The following are revised policies. To view the new policies on the WPS Medicare website, use the left hand navigation to go to the Local Policies (LCD). Be sure to note the effective date of the revision, as the revision will not appear in the Active policy until the effective date. Prior to the effective date, the revision can be found by selecting the link"Display Future Effective Documents" within the CMS Medicare Coverage Database
Those of you in radiation therapy most likely have noticed denials when billing 77786 (Brachytherapy
2-12 channels) as part of mammosite for your breast cancer patients. On 2/13/2011 the LCD (DL31510),
Titled, Radiation Therapy for Basal Cell and Squamous Cell Carcinoma was revised, continuing to include
CPT codes 77786 HOWEVER, it deleted breast cancer codes (174.0-). BUT....
I am happy to report, FCSO is currently working to correct editing related to the LCD. They have also
acknowledged providers have been receiving inappropriate denials for appropriate diagnosis related to
the procedure codes listed in this LCD . SO...FCSO will be posting an article related to the above in a day
or so AND...
FCSO WILL BE MAKING THE APPROPRIATE CLAIMS ADJUSTMENTS. PLEASE DO NOT
RESUBMIT YOUR CLAIMS OR REQUEST AN APPEAL FOR REDETERMINATION
PROVENGE: Any claim for Provenge with a diagnosis of 185 (no matter the dos) will be developed on for
medical documentation that supports the FDA label. The medical record should support that the patient has
metastatic hormone resistant prostate cancer (HRPC) with evidence of progressive disease along with other SUPPORTING CRITERIA (FDA) SHOULD BE CLEARLY NOTED IN THE PRE TREATMENT NOTE. In addition, supportive documentation confirming leukopherisis was done three (3) days prior to treatment is required.
All information stated above was obtained via communication with staff responsible for these issues
Posted 2-21-2011 CMS conducting follow-up calls for CERT program The Centers for Medicare & Medicaid Services (CMS) will be conducting follow-up calls to providers for the comprehensive error rate testing (CERT) program. You or your staff may be contacted to obtain all necessary medical record documentation for claims reviewed under the CERT program. Although you may have already received letters and telephone calls from the CERT contractor, these additional efforts by CMS to obtain adequate documentation may change your claim's status from"improper payment" to"proper payment." This will allow CMS to calculate a more accurate Medicare fee-for-service error rate, while also reducing the amount of improper payments.
Payment schedule interruption in March 2011 as a result of HIGLAS transition
On March 11, 2011, First Coast Service Options (FCSO) will be transitioning its Part B financial accounting system to the Healthcare Integrated General Ledger Accounting System (HIGLAS) for Florida, Puerto Rico, and the U.S. Virgin Islands. HIGLAS is a CMS dual-entry accounting system that replaces only the current Medicare financial systems utilized by the Medicare administrative contractors.
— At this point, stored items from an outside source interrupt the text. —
/-- Every instruction but the two CPU writes, BLIT_PHASE, DMA_WORD and RESET.C leaves RAM alone. -/
theorem exec_keepsRam (i : Instr) (s t : State) (h : exec i s = .next t) (hB : ∀ a v, i ≠ .wrB a v)
    (hW : ∀ a v, i ≠ .wrW a v) (hblit : i ≠ .blitPhase) (hdma : i ≠ .dmaWord) (hcold : i ≠ .resetC) :
    KeepsRam s t := by
  cases hrow : isCommandOrCall i with
  | false =>
    obtain ⟨t', ht', effect⟩ := exec_row i s hrow
    obtain rfl : t' = t := Host.Outcome.next.inj (ht'.symm.trans h)
    exact effect.keepsRam
  | true =>
    cases i
    case wrB a v => exact absurd rfl (hB a v)
    case wrW a v => exact absurd rfl (hW a v)
    case blitPhase => exact absurd rfl hblit
    case dmaWord => exact absurd rfl hdma
    case resetC => exact absurd rfl hcold
    case iack => exact execIack_keepsRam h
    case restore => exact execRestore_keepsRam h
    case advance => exact execAdvance_keepsRam h
    case requestBus u _ => cases u <;> exact Host.Outcome.next.inj h ▸ ⟨rfl, rfl⟩
    case run => exact Host.Outcome.next.inj h ▸ .whenCpu (.ite ⟨rfl, rfl⟩ ⟨rfl, rfl⟩)
    case rdB => exact Host.Outcome.next.inj h ▸ .whenCpu (reportRead_keepsRam _ (txRead_keepsRam s .cpu _ _ _ _))
    case rdW =>
      exact Host.Outcome.next.inj h ▸
        .whenCpu (.ite ⟨rfl, rfl⟩ (reportRead_keepsRam _ (txRead_keepsRam s .cpu _ _ _ _)))
    case gpio => exact Host.Outcome.next.inj h ▸ .whenEnvironment (.ite ⟨rfl, rfl⟩ (setGpioBit_keepsRam _ _ _))
    case int => exact Host.Outcome.next.inj h ▸ .whenEnvironment (.ite (mfpEvent_keepsRam _ _) ⟨rfl, rfl⟩)
    case tai => exact Host.Outcome.next.inj h ▸ .whenEnvironment (timerInput_keepsRam _ _ _)
    case dbin => exact Host.Outcome.next.inj h ▸ .whenEnvironment (diskIn_keepsRam _ _)
    case dbout => exact Host.Outcome.next.inj h ▸ .whenEnvironment (diskOut_keepsRam _)
    case resetW => exact Host.Outcome.next.inj h ▸ resetCommon_keepsRam s
    case setGpioBit => exact Host.Outcome.next.inj h ▸ setGpioBit_keepsRam _ _ _
    case pushSample => exact Host.Outcome.next.inj h ▸ pushSample_keepsRam _ _
    case fire => exact Host.Outcome.next.inj h ▸ .whenStep (fireOne_keepsRam s)
    case grantDma | grantBlit => exact Host.Outcome.next.inj h ▸ .whenStep ⟨rfl, rfl⟩
    case snap | schedule | idle => exact Host.Outcome.next.inj h ▸ ⟨rfl, rfl⟩
    -- the rows
    all_goals cases hrow

/-! ### The words the blitter and the DMA engine store -/

theorem KeepsRam.sameOutside {s t : State} (h : KeepsRam s t) (a n : Nat) : SameRamOutside s t a n :=
  fun x _ => h.sameRam x

theorem SameRamOutside.keeps {s t u : State} {a n : Nat} (h : SameRamOutside s t a n) (h' : KeepsRam t u) :
    SameRamOutside s u a n :=
  fun x hx => (h'.sameRam x).trans (h x hx)

/-- A word write changes no byte of RAM but the two at the remapped address. -/
theorem busWrite_word_outside (s : State) (u : Master) (a : Addr) (v : Word) :
    SameRamOutside s (busWrite s u a .word v) (remapAddr s.cfg (onBus s.cfg a)).toNat 2 := by
  by_cases hr : regionOf s.cfg (remapAddr s.cfg (onBus s.cfg a)) = .ram
  · intro x hx
    rw [busWrite_ram_word v hr, ramByte_transacted, ramByte_ramPutWord, if_neg (by omega), if_neg (by omega)]
  · exact (txWrite_keepsRam s u _ _ _ .word v hr).sameOutside _ _

theorem blitRead_keepsRam (s : State) (a : Addr) : KeepsRam s (blitRead s a).2 := by
  have counted (t : State) : KeepsRam t (countTransaction t) := ⟨rfl, rfl⟩
  exact (txRead_keepsRam s .blit _ _ _ .word).trans (counted _)

theorem toPhase_keepsRam (s : State) (b : Blit) (p : BitVec 3) : KeepsRam s (toPhase (s.withBlit b) p) := ⟨rfl, rfl⟩

theorem blitPrime_keepsRam (s : State) : KeepsRam s (blitPrime s) :=
  (blitRead_keepsRam s s.blit.srcAddr).trans (toPhase_keepsRam _ _ _)

theorem blitReadSource_keepsRam (s : State) : KeepsRam s (blitReadSource s) :=
  (blitRead_keepsRam s s.blit.srcAddr).trans (toPhase_keepsRam _ _ _)

theorem blitReadDest_keepsRam (s : State) : KeepsRam s (blitReadDest s) :=
  (blitRead_keepsRam s s.blit.dstAddr).trans (toPhase_keepsRam _ _ _)

/-- The reading phases, and the fail-safe of a corrupted phase, leave RAM alone. -/
theorem blitPhaseStep_keepsRam (s : State) (h : s.blit.phase ≠ phaseWriteDest) : KeepsRam s (blitPhaseStep s) := by
  unfold blitPhaseStep
  rw [if_neg h]
  exact .ite (blitPrime_keepsRam s)
    (.ite (blitReadSource_keepsRam s) (.ite (blitReadDest_keepsRam s) (blitToIdle_keepsRam s)))

theorem nextWindow_keepsRam (s : State) : KeepsRam s (nextWindow s) := .ite ⟨rfl, rfl⟩ ⟨rfl, rfl⟩
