theorem processed_eq_fault_iff : v.processed g s = .fault f ↔ v = .fault f := by
  cases v <;> simp [Verdict.processed]

theorem answer_ne_refused : v.answer s ≠ .refused r := by
  cases v <;> exact nofun

theorem processed_ne_refused : v.processed g s ≠ .refused r := by
  cases v <;> exact nofun

end

section
variable (f : Fault)

theorem exec_respond_eq_fault_iff : exec .respond s = .fault f ↔ s.segv = true ∧ Unanswered s.inputs s.seg f := by
  cases segv : s.segv with
  | false => simp [exec_respond_of_not_segv s segv]
  | true => rw [exec_respond_eq_answer s segv, answer_eq_fault_iff, verdict_eq_fault_iff, and_iff_right rfl]

theorem exec_process_eq_fault_iff :
    exec .process s = .fault f ↔ ∃ g, decodeSeg s.ibuf s.inSrc s.inDst = some g ∧ Unanswered s.inputs g f := by
  cases buffer : decodeSeg s.ibuf s.inSrc s.inDst with
  | none =>
    rw [exec_process_of_truncated s buffer]
    exact iff_of_false nofun fun ⟨_, decodes, _⟩ => nomatch decodes
  | some g =>
    rw [exec_process_eq_processed s g buffer, processed_eq_fault_iff, verdict_eq_fault_iff]
    exact ⟨fun h => ⟨g, rfl, h⟩, fun ⟨_, decodes, h⟩ => Option.some.inj decodes ▸ h⟩

theorem exec_rclassSyn_eq_fault_iff (k : Half) :
    exec (.rclassSyn k) s = .fault f ↔ s.segv = true ∧ s.inputs.rand = none ∧ f = .randomSourceSilent := by
  cases segv : s.segv with
  | false => simp [exec_rclassSyn_of_not_segv s segv k]
  | true => simp [exec_rclassSyn_of_segv s segv, answer_eq_fault_iff, classVerdict_eq_fault_iff]

theorem exec_rclassPsh_eq_fault_iff (k : Half) :
    exec (.rclassPsh k) s = .fault f ↔ s.segv = true ∧ s.inputs.httpUp = false ∧ f = .httpGeneratorSilent := by
  cases segv : s.segv with
  | false => simp [exec_rclassPsh_of_not_segv s segv k]
  | true => simp [exec_rclassPsh_of_segv s segv, answer_eq_fault_iff, classVerdict_eq_fault_iff]

end

theorem exec_ne_refused (i : Instr) (r : Refusal) : exec i s ≠ .refused r := by
  intro refused
  obtain ⟨t, next⟩ | rfl | rfl | ⟨k, rfl⟩ | ⟨k, rfl⟩ := exists_next_or_asks s i
  · cases next.symm.trans refused
  · cases segv : s.segv with
    | false => cases (exec_respond_of_not_segv s segv).symm.trans refused
    | true => exact answer_ne_refused s _ r ((exec_respond_eq_answer s segv).symm.trans refused)
  · cases buffer : decodeSeg s.ibuf s.inSrc s.inDst with
    | none => cases (exec_process_of_truncated s buffer).symm.trans refused
    | some g => exact processed_ne_refused s _ g r ((exec_process_eq_processed s g buffer).symm.trans refused)
  · cases segv : s.segv with
    | false => cases (exec_rclassSyn_of_not_segv s segv k).symm.trans refused
    | true => exact answer_ne_refused s _ r ((exec_rclassSyn_of_segv s segv k).symm.trans refused)
  · cases segv : s.segv with
    | false => cases (exec_rclassPsh_of_not_segv s segv k).symm.trans refused
    | true => exact answer_ne_refused s _ r ((exec_rclassPsh_of_segv s segv k).symm.trans refused)

end

/-- The fault that names a collaborator says that it did not answer (U6). -/
theorem silent_of_unanswered {a : Inputs} {g : Segment} {f : Fault} (h : Unanswered a g f) :
    f = .randomSourceSilent ∧ a.rand = none ∨ f = .httpGeneratorSilent ∧ a.httpUp = false := by
  cases f with
  | randomSourceSilent =>
    obtain ⟨-, -, rand⟩ := h
    exact .inl ⟨rfl, rand⟩
  | httpGeneratorSilent =>
    obtain ⟨-, -, -, http⟩ := h
    exact .inr ⟨rfl, http⟩

theorem silent_of_exec_eq_fault {i : Instr} {s : State} {f : Fault} (h : exec i s = .fault f) :
    (f = .randomSourceSilent ∧ s.inputs.rand = none ∨ f = .httpGeneratorSilent ∧ s.inputs.httpUp = false) ∧ Asks i := by
  obtain ⟨t, next⟩ | asks := exists_next_or_asks s i
  · cases next.symm.trans h
  · refine ⟨?_, asks⟩
    obtain rfl | rfl | ⟨k, rfl⟩ | ⟨k, rfl⟩ := asks
    · exact silent_of_unanswered ((exec_respond_eq_fault_iff s f).mp h).2
    · obtain ⟨g, -, unanswered⟩ := (exec_process_eq_fault_iff s f).mp h
      exact silent_of_unanswered unanswered
    · obtain ⟨-, rand, rfl⟩ := (exec_rclassSyn_eq_fault_iff s f k).mp h
      exact .inl ⟨rfl, rand⟩
    · obtain ⟨-, http, rfl⟩ := (exec_rclassPsh_eq_fault_iff s f k).mp h
      exact .inr ⟨rfl, http⟩

theorem exists_next_of_connected (i : Instr) (s : State) (h : s.Connected) : ∃ t, exec i s = .next t := by
  obtain ⟨rand, http⟩ := h
  cases run : exec i s with
  | next t => exact ⟨t, rfl⟩
  | fault f =>
    obtain ⟨⟨-, silent⟩ | ⟨-, silent⟩, -⟩ := silent_of_exec_eq_fault run
    · simp [silent] at rand
    · simp [silent] at http
  | refused r => exact absurd run (exec_ne_refused s i r)

theorem exists_step_of_connected (s : State)
    (h : ∀ c a, HostAction.command c a ∈ s.program → a.rand.isSome = true ∧ a.httpUp = true) :
    ∃ t, step s = .next t := by
  cases program : s.program with
  | nil => exact ⟨s, step_idle s program⟩
  | cons x rest =>
    obtain ⟨c, a, rfl⟩ | host := command_or_host x
    · rw [step_command s c a rest program]
      exact exists_next_of_connected _ _ (h c a (program ▸ List.mem_cons_self))
    · exact ⟨_, step_host s x rest program host⟩

/-- Settles O58: each of the four that ask stops exactly where its decision is stuck. -/
theorem everyCommandCompletes : Obligations.EveryCommandCompletes := by
  refine ⟨exists_next_of_connected, fun s _ => exists_step_of_connected s, fun _ _ _ => silent_of_exec_eq_fault,
    fun s f => ?respond, exec_process_eq_fault_iff, fun s k f => ?syn, fun s k f => ?psh, fun i s => exec_ne_refused s i⟩
  case respond => rw [← segv_eq_getLsbD]; exact exec_respond_eq_fault_iff s f
  case syn => rw [← segv_eq_getLsbD]; exact exec_rclassSyn_eq_fault_iff s f k
  case psh => rw [← segv_eq_getLsbD]; exact exec_rclassPsh_eq_fault_iff s f k

end Sys2Proof.Machine
end

section
/-! Running a command again (R35). -/

namespace Sys2Proof.Machine

set_option deprecated.oldSectionVars true

section
variable {s : State}

/-! A write of what a register holds already changes nothing. -/

theorem setStatus_eq_self {st : Status} (h : s.status = statusCode st) : s.setStatus st = s := by
  rw [State.setStatus, ← h]

theorem setObuf_eq_self {b : Bytes} (h : s.obuf = b) : s.setObuf b = s := by
  rw [State.setObuf, ← h]

theorem setAcc_eq_self {v : Nat} (h : s.acc = BitVec.ofNat 32 v) : s.setAcc v = s := by
  rw [State.setAcc, ← h]

theorem setCkout_eq_self {v : Half} (h : s.ckout = v) : s.setCkout v = s := by
  rw [State.setCkout, ← h]

theorem setSeg_eq_self {g : Segment} (h : s.seg = g) : s.setSeg g = s := by
  rw [State.setSeg, ← h]

/-- A flag that has its value already. -/
theorem putFlag_eq_self {m f : Byte} {v : Bool} (i : Nat) (mask : m = BitVec.twoPow 8 i) (h : f.getLsbD i = v) :
    putFlag m v f = f := by
  rw [mask]
  refine BitVec.eq_of_getLsbD_eq fun j hj => ?_
  obtain rfl | other := eq_or_ne j i
  · cases v <;> simp_all [putFlag]
  · cases v <;> simp [putFlag, other, hj]

theorem setSegv_eq_self {v : Bool} (h : s.segv = v) : s.setSegv v = s := by
  have flags : putFlag segvMask v s.flags = s.flags := putFlag_eq_self 0 rfl ((segv_eq_getLsbD s).symm.trans h)
  rw [State.setSegv, flags]

theorem setCkok_eq_self {v : Bool} (h : s.ckok = v) : s.setCkok v = s := by
  have flags : putFlag ckokMask v s.flags = s.flags := putFlag_eq_self 1 rfl ((ckok_eq_getLsbD s).symm.trans h)
  rw [State.setCkok, flags]

theorem setReply_eq_self {v : Bool} (h : s.reply = v) : s.setReply v = s := by
  have flags : putFlag replyMask v s.flags = s.flags := putFlag_eq_self 2 rfl ((reply_eq_getLsbD s).symm.trans h)
  rw [State.setReply, flags]

end

theorem decoded_decoded (g : Segment) (s : State) : decoded g (decoded g s) = decoded g s := by
  rw [decoded, setSeg_eq_self, setSegv_eq_self, setStatus_eq_self] <;> simp [decoded]

theorem unreplied_eq_self {st : Status} {s : State} (segv : s.segv = false) (reply : s.reply = false)
    (status : s.status = statusCode st) : unreplied st s = s := by
  rw [unreplied, setSegv_eq_self segv, setReply_eq_self reply, setStatus_eq_self status]

/-- A reply that stands in its registers already. -/
theorem replied_eq_self {out : Segment} {s : State} (acc : s.acc = BitVec.ofNat 32 (segSum0 out))
    (ckout : s.ckout = compile (segSum0 out)) (seg : s.seg = out) (segv : s.segv = true) (reply : s.reply = true)
    (status : s.status = statusCode .ok) : replied out s = s := by
  rw [replied, setAcc_eq_self acc, setCkout_eq_self ckout, setSeg_eq_self seg, setSegv_eq_self segv,
    setReply_eq_self reply, setStatus_eq_self status]

/-- `OBUF` is not read by a reply. -/
theorem replied_setObuf_replied (out : Segment) (b : Bytes) (s : State) :
    replied out ((replied out s).setObuf b) = (replied out s).setObuf b := by
  refine replied_eq_self ?_ ?_ ?_ ?_ ?_ ?_
  · rw [setObuf_acc, replied_acc]
  · rw [setObuf_ckout, replied_ckout]
  · rw [setObuf_seg, replied_seg]
  · rw [segv_setObuf, replied_segv]
  · rw [reply_setObuf, replied_reply]
  · exact (setObuf_status _ b).trans (replied_status s out)

section
variable {t : State} {g : Segment} (buffer : decodeSeg t.ibuf t.inSrc t.inDst = some g)
include buffer

/-- What PROCESS leaves alone where it gives no reply. -/
theorem exec_process_eq_self_of_refused {st : Status} (decided : verdict t.cfg t.inputs g = .refused st)
    (seg : t.seg = g) (segv : t.segv = false) (reply : t.reply = false) (status : t.status = statusCode st)
    (obuf : t.obuf = []) : exec .process t = .next t := by
  rw [exec_process_of_verdict_refused t g st buffer decided, setSeg_eq_self seg, unreplied_eq_self segv reply status,
    setObuf_eq_self obuf]

/-- What PROCESS leaves alone where it gives a reply. -/
theorem exec_process_eq_self_of_next {out : Segment} (decided : verdict t.cfg t.inputs g = .next out)
    (reply : replied out t = t) (obuf : t.obuf = encodeSeg out) : exec .process t = .next t := by
  rw [exec_process_of_verdict_next t g out buffer decided, reply, setObuf_eq_self obuf]

end

section
variable {t : State} {g : Segment} (segv : t.segv = true) (seg : t.seg = g) (fits : wireLen g ≤ 65535)
include segv seg fits

/-- What CKGEN leaves alone: a segment with its own checksum, the sum and the checksum written. -/
theorem exec_ckgen_eq_self (acc : t.acc = BitVec.ofNat 32 (segSum0 g)) (ckout : t.ckout = compile (segSum0 g))
    (csum : g = withCsum g (compile (segSum0 g))) (ok : t.status = statusCode .ok) : exec .ckgen t = .next t := by
  subst seg
  rw [exec_ckgen_of_fits t segv fits, setAcc_eq_self acc, setCkout_eq_self ckout, setSeg_eq_self csum,
    setStatus_eq_self ok]

variable (acc : t.acc = BitVec.ofNat 32 (segSum g)) (ckout : t.ckout = compile (segSum g))
include acc ckout

theorem exec_ckverify_eq_self_of_valid (valid : compile (segSum g) = 0) (ckok : t.ckok = true)
    (ok : t.status = statusCode .ok) : exec .ckverify t = .next t := by
  subst seg
  rw [exec_ckverify_of_compile_eq_zero t segv fits valid, setAcc_eq_self acc, setCkout_eq_self ckout,
    setCkok_eq_self ckok, setStatus_eq_self ok]

theorem exec_ckverify_eq_self_of_bad (bad : compile (segSum g) ≠ 0) (ckok : t.ckok = false)
    (status : t.status = statusCode .badChecksum) : exec .ckverify t = .next t := by
  subst seg
  rw [exec_ckverify_of_compile_ne_zero t segv fits bad, setAcc_eq_self acc, setCkout_eq_self ckout,
    setCkok_eq_self ckok, setStatus_eq_self status]

end

/-! What CKGEN and CKVERIFY have left in the registers that they read and write. -/

section
variable (s : State) (v : Nat) (c : Half) (g : Segment) (b : Bool) (st : Status)

theorem generated_registers :
    ((((s.setAcc v).setCkout c).setSeg g).setStatus st).segv = s.segv ∧
      ((((s.setAcc v).setCkout c).setSeg g).setStatus st).seg = g ∧
      ((((s.setAcc v).setCkout c).setSeg g).setStatus st).acc = BitVec.ofNat 32 v ∧
      ((((s.setAcc v).setCkout c).setSeg g).setStatus st).ckout = c ∧
      ((((s.setAcc v).setCkout c).setSeg g).setStatus st).status = statusCode st :=
  ⟨rfl, rfl, rfl, rfl, rfl⟩

theorem checked_registers :
    ((((s.setAcc v).setCkout c).setCkok b).setStatus st).segv = s.segv ∧
      ((((s.setAcc v).setCkout c).setCkok b).setStatus st).seg = s.seg ∧
      ((((s.setAcc v).setCkout c).setCkok b).setStatus st).acc = BitVec.ofNat 32 v ∧
      ((((s.setAcc v).setCkout c).setCkok b).setStatus st).ckout = c ∧
      ((((s.setAcc v).setCkout c).setCkok b).setStatus st).ckok = b ∧
      ((((s.setAcc v).setCkout c).setCkok b).setStatus st).status = statusCode st := by
  simp

end

section
variable {s t : State}

theorem exec_decode_again (h : exec .decode s = .next t) : exec .decode t = .next t := by
  obtain ⟨buffer, rfl⟩ | ⟨g, buffer, rfl⟩ := exec_decode_eq_next h
  · rw [exec_decode_of_eq_none, setSegv_eq_self, setStatus_eq_self] <;> simp [buffer]
  · exact (exec_decode_of_eq_some (decoded g s) g buffer).trans (congrArg Host.Outcome.next (decoded_decoded g s))

theorem exec_encode_again (h : exec .encode s = .next t) : exec .encode t = .next t := by
  obtain ⟨segv, rfl⟩ | ⟨segv, long, rfl⟩ | ⟨segv, fits, rfl⟩ := exec_encode_eq_next h
  · rw [exec_encode_of_not_segv, setStatus_eq_self] <;> simp [segv]
  · rw [exec_encode_of_too_long, setStatus_eq_self] <;> simp [segv, long]
  · rw [exec_encode_of_fits, setObuf_eq_self, setStatus_eq_self] <;> simp [segv, fits]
To ensure a successful transition of the HIGLAS system, CMS has approved FCSO's waiver request to reduce the payment floor for both paper and electronic media claims (EMC). On March 8-9, the payment floor will be reduced to zero for both electronic and paper claims. This means that during these two cycles, FCSO will release payments for all claims already approved to pay.
This temporary payment floor reduction will result in two higher than normal payments, then lower payments over the next 10-14 days (March 14-25). This may give the appearance that your cash revenues have increased when in fact payments for some of your claims have been issued earlier than normal.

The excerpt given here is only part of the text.